__Material provided__
********
-- ==== Sys2Proof/Machine/Bound.lean ====
section
/-!
DEFINITION. The bound of a round (R249 to R253), the Parallax allowance (R457), the spill and
streaming terms (R165, R261) and the admissible time (R61).
-/

namespace Sys2Proof.Machine

/-- What a bound is computed for: cells and home region of the grant, line slots per stack, where
tensors live, weight placements, engines and channels in service, the clock in MHz, the sampling N,
the admissible time in ns, and the partition's Stratus grants in units of 0.1 GB/s. -/
structure BoundEnv where
  cells : List Nat
  home : Nat
  slots : List (Nat × Nat)
  defSlots : Nat
  place : List (Option Space)
  slices : List (List WeightSlice)
  streamed : List Bool
  kv : List (List Nat)
  kvSpilled : List Bool
  recHome : List Nat
  engines : List Nat
  channels : List Nat
  mhz : Nat
  sampling : Nat
  windowNs : Nat
  readGrant : Nat
  writeGrant : Nat
  deriving DecidableEq, Repr

/-- Duration of counts in units of 1 / (10 × f) ns at f MHz (R11, R12). -/
def Counts.time (c : Counts) (mhz : Nat) : Nat :=
  c.cc * 10000 + c.cm * (10 * mhz) + c.cf * (5 * mhz) + c.ci * (8 * mhz)

/-- Sum of counts. -/
def Counts.add (a b : Counts) : Counts :=
  { cc := a.cc + b.cc, cm := a.cm + b.cm, cf := a.cf + b.cf, ci := a.ci + b.ci }

/-- Counts times a number. -/
def Counts.times (n : Nat) (a : Counts) : Counts :=
  { cc := n * a.cc, cm := n * a.cm, cf := n * a.cf, ci := n * a.ci }

/-- The longest of a list of terms at a clock; a tie goes to the one listed first (R251). -/
def Counts.longest (mhz : Nat) : Counts → List Counts → Counts
  | best, [] => best
  | best, c :: cs => Counts.longest mhz (if best.time mhz < c.time mhz then c else best) cs

/-- Duration in ps, rounded up (R354). -/
def Counts.ps (c : Counts) (mhz : Nat) : Nat :=
  ceilDiv (c.cc * 1000000 + (c.cm * 1000 + c.cf * 500 + c.ci * 800) * mhz) (max mhz 1)

/-- Line slots on a stack, 1 at least (R265). -/
def BoundEnv.slotsOn (e : BoundEnv) (k : Nat) : Nat := max 1 (tgetD e.slots k e.defSlots)

/-- Stack or region of a tensor. -/
def BoundEnv.spaceOf (e : BoundEnv) (h : Nat) : Option Space := (e.place[h]?).join

/-- Region of a cell number (R263). -/
def cellRegion (n : Nat) : Nat := n / 64

/-- Regions that hold cells, ascending. -/
def regionsOf (cells : List Nat) : List Nat :=
  (List.range 6).filter (fun r => cells.any (fun c => cellRegion c == r))

/-- Cells of a region in a list. -/
def cellsIn (cells : List Nat) (r : Nat) : List Nat := cells.filter (fun c => cellRegion c == r)

/-- The tile ranges of the regions: region r takes the next min(c_r × q, remaining) (R242). -/
def tileRanges (cells : List Nat) (n : Nat) : List TileRange :=
  let q := ceilDiv n (max cells.length 1)
  ((regionsOf cells).foldl
    (fun (acc : Nat × List TileRange) r =>
      let take := min ((cellsIn cells r).length * q) (n - acc.1)
      (acc.1 + take, acc.2 ++ [{ region := r, next := acc.1, last := acc.1 + take }]))
    (0, [])).2

/-- Region a memory belongs to. -/
def Space.region : Space → Nat
  | .stack k => k / 2
  | .cache r => r
  | .stratus => 6

/-- A read or write of an operator's traffic: the memory it goes to, its lines and its bytes. -/
structure Traffic where
  space : Space
  lines : Nat
  bytes : Nat := 128 * lines
  deriving DecidableEq, Repr

/-- Lines of `rows` rows of `n` elements of a format, each row from a line of its own. -/
def rowsLines (fmt n rows : Nat) : Nat :=
  rows * ceilDiv (rowElementBytes fmt n) 128 +
    (if fmtHasScale fmt then ceilDiv (rows * ceilDiv n 32) 128 else 0)

/-- The byte ranges of a slice that hold columns `col0` on of rows `row0` on, ascending in each plane (R103, R227).
`pad`: a write, whose last column takes the row's padding with it (R307). -/
def Tensor.ranges (t : Tensor) (row0 rows col0 cols : Nat) (pad : Bool) : List (Nat × Nat) :=
  let last := decide (t.d0 ≤ col0 + cols)
  let lo := col0 * fmtBits t.fmt / 8
  let hi := if last && pad then t.rowPitch else min t.rowPitch (rowElementBytes t.fmt (col0 + cols))
  let elems := if rows = 0 || cols = 0 then []
    else if col0 = 0 && hi = t.rowPitch then [(row0 * t.rowPitch, (row0 + rows) * t.rowPitch)]
    else (List.range rows).map (fun i => ((row0 + i) * t.rowPitch + lo, (row0 + i) * t.rowPitch + hi))
  let b0 := col0 / 32
  let b1 := min t.rowScales (ceilDiv (col0 + cols) 32)
  let scales := if !fmtHasScale t.fmt || rows = 0 || b1 ≤ b0 then []
    else if b0 = 0 && b1 = t.rowScales then
      [(t.scaleBase + row0 * t.rowScales, t.scaleBase + (row0 + rows) * t.rowScales)]
    else (List.range rows).map (fun i =>
      (t.scaleBase + (row0 + i) * t.rowScales + b0, t.scaleBase + (row0 + i) * t.rowScales + b1))
  elems ++ scales

/-- Lines of ascending byte ranges, a line that two ranges share counted once. -/
def rangeLines (l : List (Nat × Nat)) : Nat :=
  (l.foldl (fun (acc : Nat × Nat) x =>
    let lo := max (x.1 / 128) acc.2
    let hi := ceilDiv x.2 128
    (acc.1 + (hi - lo), max hi acc.2)) (0, 0)).1

/-- Rows of a problem as rows of the slices that hold them: member, first row, rows (R230, R235).
[notes/assumptions 30 DEDUCED, unsafe] -/
def IProb.runs (q : IProb) (perFuture : Bool) (row0 rows : Nat) : List (Nat × Nat × Nat) :=
  if !perFuture then [(0, row0, rows)]
  else if q.rpm = 0 then [(q.member.getD 0, row0, rows)]
  else (List.range (ceilDiv (row0 + rows) q.rpm - row0 / q.rpm)).map (fun i =>
    let m := row0 / q.rpm + i
    let lo := max row0 (m * q.rpm)
    (m, lo - m * q.rpm, min (row0 + rows) ((m + 1) * q.rpm) - lo))

/-- Byte ranges of a block of an operand of a problem, by member: rows and columns from an element offset. -/
def Tensor.block (t : Tensor) (q : IProb) (off row0 rows col0 cols : Nat) (pad : Bool) :
    List (Nat × List (Nat × Nat)) :=
  (q.runs t.perFuture row0 rows).map (fun r =>
    (r.1, t.ranges (off / max t.d0 1 + r.2.1) r.2.2 (off % max t.d0 1 + col0) cols pad))

/-- Lines of a block of an operand. -/
def Tensor.blockLines (t : Tensor) (q : IProb) (off row0 rows col0 cols : Nat) : Nat :=
  sumNat ((t.block q off row0 rows col0 cols false).map (fun x => rangeLines x.2))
********
__Description of the task__
Give the data again, exactly.

__Result of the exercise__
-- ==== Sys2Proof/Machine/Bound.lean ====
section
/-!
DEFINITION. The bound of a round (R249 to R253), the Parallax allowance (R457), the spill and
streaming terms (R165, R261) and the admissible time (R61).
-/

namespace Sys2Proof.Machine

/-- What a bound is computed for: cells and home region of the grant, line slots per stack, where
tensors live, weight placements, engines and channels in service, the clock in MHz, the sampling N,
the admissible time in ns, and the partition's Stratus grants in units of 0.1 GB/s. -/
structure BoundEnv where
  cells : List Nat
  home : Nat
  slots : List (Nat × Nat)
  defSlots : Nat
  place : List (Option Space)
  slices : List (List WeightSlice)
  streamed : List Bool
  kv : List (List Nat)
  kvSpilled : List Bool
  recHome : List Nat
  engines : List Nat
  channels : List Nat
  mhz : Nat
  sampling : Nat
  windowNs : Nat
  readGrant : Nat
  writeGrant : Nat
  deriving DecidableEq, Repr

/-- Duration of counts in units of 1 / (10 × f) ns at f MHz (R11, R12). -/
def Counts.time (c : Counts) (mhz : Nat) : Nat :=
  c.cc * 10000 + c.cm * (10 * mhz) + c.cf * (5 * mhz) + c.ci * (8 * mhz)

/-- Sum of counts. -/
def Counts.add (a b : Counts) : Counts :=
  { cc := a.cc + b.cc, cm := a.cm + b.cm, cf := a.cf + b.cf, ci := a.ci + b.ci }

/-- Counts times a number. -/
def Counts.times (n : Nat) (a : Counts) : Counts :=
  { cc := n * a.cc, cm := n * a.cm, cf := n * a.cf, ci := n * a.ci }

/-- The longest of a list of terms at a clock; a tie goes to the one listed first (R251). -/
def Counts.longest (mhz : Nat) : Counts → List Counts → Counts
  | best, [] => best
  | best, c :: cs => Counts.longest mhz (if best.time mhz < c.time mhz then c else best) cs

/-- Duration in ps, rounded up (R354). -/
def Counts.ps (c : Counts) (mhz : Nat) : Nat :=
  ceilDiv (c.cc * 1000000 + (c.cm * 1000 + c.cf * 500 + c.ci * 800) * mhz) (max mhz 1)

/-- Line slots on a stack, 1 at least (R265). -/
def BoundEnv.slotsOn (e : BoundEnv) (k : Nat) : Nat := max 1 (tgetD e.slots k e.defSlots)

/-- Stack or region of a tensor. -/
def BoundEnv.spaceOf (e : BoundEnv) (h : Nat) : Option Space := (e.place[h]?).join

/-- Region of a cell number (R263). -/
def cellRegion (n : Nat) : Nat := n / 64

/-- Regions that hold cells, ascending. -/
def regionsOf (cells : List Nat) : List Nat :=
  (List.range 6).filter (fun r => cells.any (fun c => cellRegion c == r))

/-- Cells of a region in a list. -/
def cellsIn (cells : List Nat) (r : Nat) : List Nat := cells.filter (fun c => cellRegion c == r)

/-- The tile ranges of the regions: region r takes the next min(c_r × q, remaining) (R242). -/
def tileRanges (cells : List Nat) (n : Nat) : List TileRange :=
  let q := ceilDiv n (max cells.length 1)
  ((regionsOf cells).foldl
    (fun (acc : Nat × List TileRange) r =>
      let take := min ((cellsIn cells r).length * q) (n - acc.1)
      (acc.1 + take, acc.2 ++ [{ region := r, next := acc.1, last := acc.1 + take }]))
    (0, [])).2

/-- Region a memory belongs to. -/
def Space.region : Space → Nat
  | .stack k => k / 2
  | .cache r => r
  | .stratus => 6

/-- A read or write of an operator's traffic: the memory it goes to, its lines and its bytes. -/
structure Traffic where
  space : Space
  lines : Nat
  bytes : Nat := 128 * lines
  deriving DecidableEq, Repr

/-- Lines of `rows` rows of `n` elements of a format, each row from a line of its own. -/
def rowsLines (fmt n rows : Nat) : Nat :=
  rows * ceilDiv (rowElementBytes fmt n) 128 +
    (if fmtHasScale fmt then ceilDiv (rows * ceilDiv n 32) 128 else 0)

/-- The byte ranges of a slice that hold columns `col0` on of rows `row0` on, ascending in each plane (R103, R227).
`pad`: a write, whose last column takes the row's padding with it (R307). -/
def Tensor.ranges (t : Tensor) (row0 rows col0 cols : Nat) (pad : Bool) : List (Nat × Nat) :=
  let last := decide (t.d0 ≤ col0 + cols)
  let lo := col0 * fmtBits t.fmt / 8
  let hi := if last && pad then t.rowPitch else min t.rowPitch (rowElementBytes t.fmt (col0 + cols))
  let elems := if rows = 0 || cols = 0 then []
    else if col0 = 0 && hi = t.rowPitch then [(row0 * t.rowPitch, (row0 + rows) * t.rowPitch)]
    else (List.range rows).map (fun i => ((row0 + i) * t.rowPitch + lo, (row0 + i) * t.rowPitch + hi))
  let b0 := col0 / 32
  let b1 := min t.rowScales (ceilDiv (col0 + cols) 32)
  let scales := if !fmtHasScale t.fmt || rows = 0 || b1 ≤ b0 then []
    else if b0 = 0 && b1 = t.rowScales then
      [(t.scaleBase + row0 * t.rowScales, t.scaleBase + (row0 + rows) * t.rowScales)]
    else (List.range rows).map (fun i =>
      (t.scaleBase + (row0 + i) * t.rowScales + b0, t.scaleBase + (row0 + i) * t.rowScales + b1))
  elems ++ scales

/-- Lines of ascending byte ranges, a line that two ranges share counted once. -/
def rangeLines (l : List (Nat × Nat)) : Nat :=
  (l.foldl (fun (acc : Nat × Nat) x =>
    let lo := max (x.1 / 128) acc.2
    let hi := ceilDiv x.2 128
    (acc.1 + (hi - lo), max hi acc.2)) (0, 0)).1

/-- Rows of a problem as rows of the slices that hold them: member, first row, rows (R230, R235).
[notes/assumptions 30 DEDUCED, unsafe] -/
def IProb.runs (q : IProb) (perFuture : Bool) (row0 rows : Nat) : List (Nat × Nat × Nat) :=
  if !perFuture then [(0, row0, rows)]
  else if q.rpm = 0 then [(q.member.getD 0, row0, rows)]
  else (List.range (ceilDiv (row0 + rows) q.rpm - row0 / q.rpm)).map (fun i =>
    let m := row0 / q.rpm + i
    let lo := max row0 (m * q.rpm)
    (m, lo - m * q.rpm, min (row0 + rows) ((m + 1) * q.rpm) - lo))

/-- Byte ranges of a block of an operand of a problem, by member: rows and columns from an element offset. -/
def Tensor.block (t : Tensor) (q : IProb) (off row0 rows col0 cols : Nat) (pad : Bool) :
    List (Nat × List (Nat × Nat)) :=
  (q.runs t.perFuture row0 rows).map (fun r =>
    (r.1, t.ranges (off / max t.d0 1 + r.2.1) r.2.2 (off % max t.d0 1 + col0) cols pad))

/-- Lines of a block of an operand. -/
def Tensor.blockLines (t : Tensor) (q : IProb) (off row0 rows col0 cols : Nat) : Nat :=
  sumNat ((t.block q off row0 rows col0 cols false).map (fun x => rangeLines x.2))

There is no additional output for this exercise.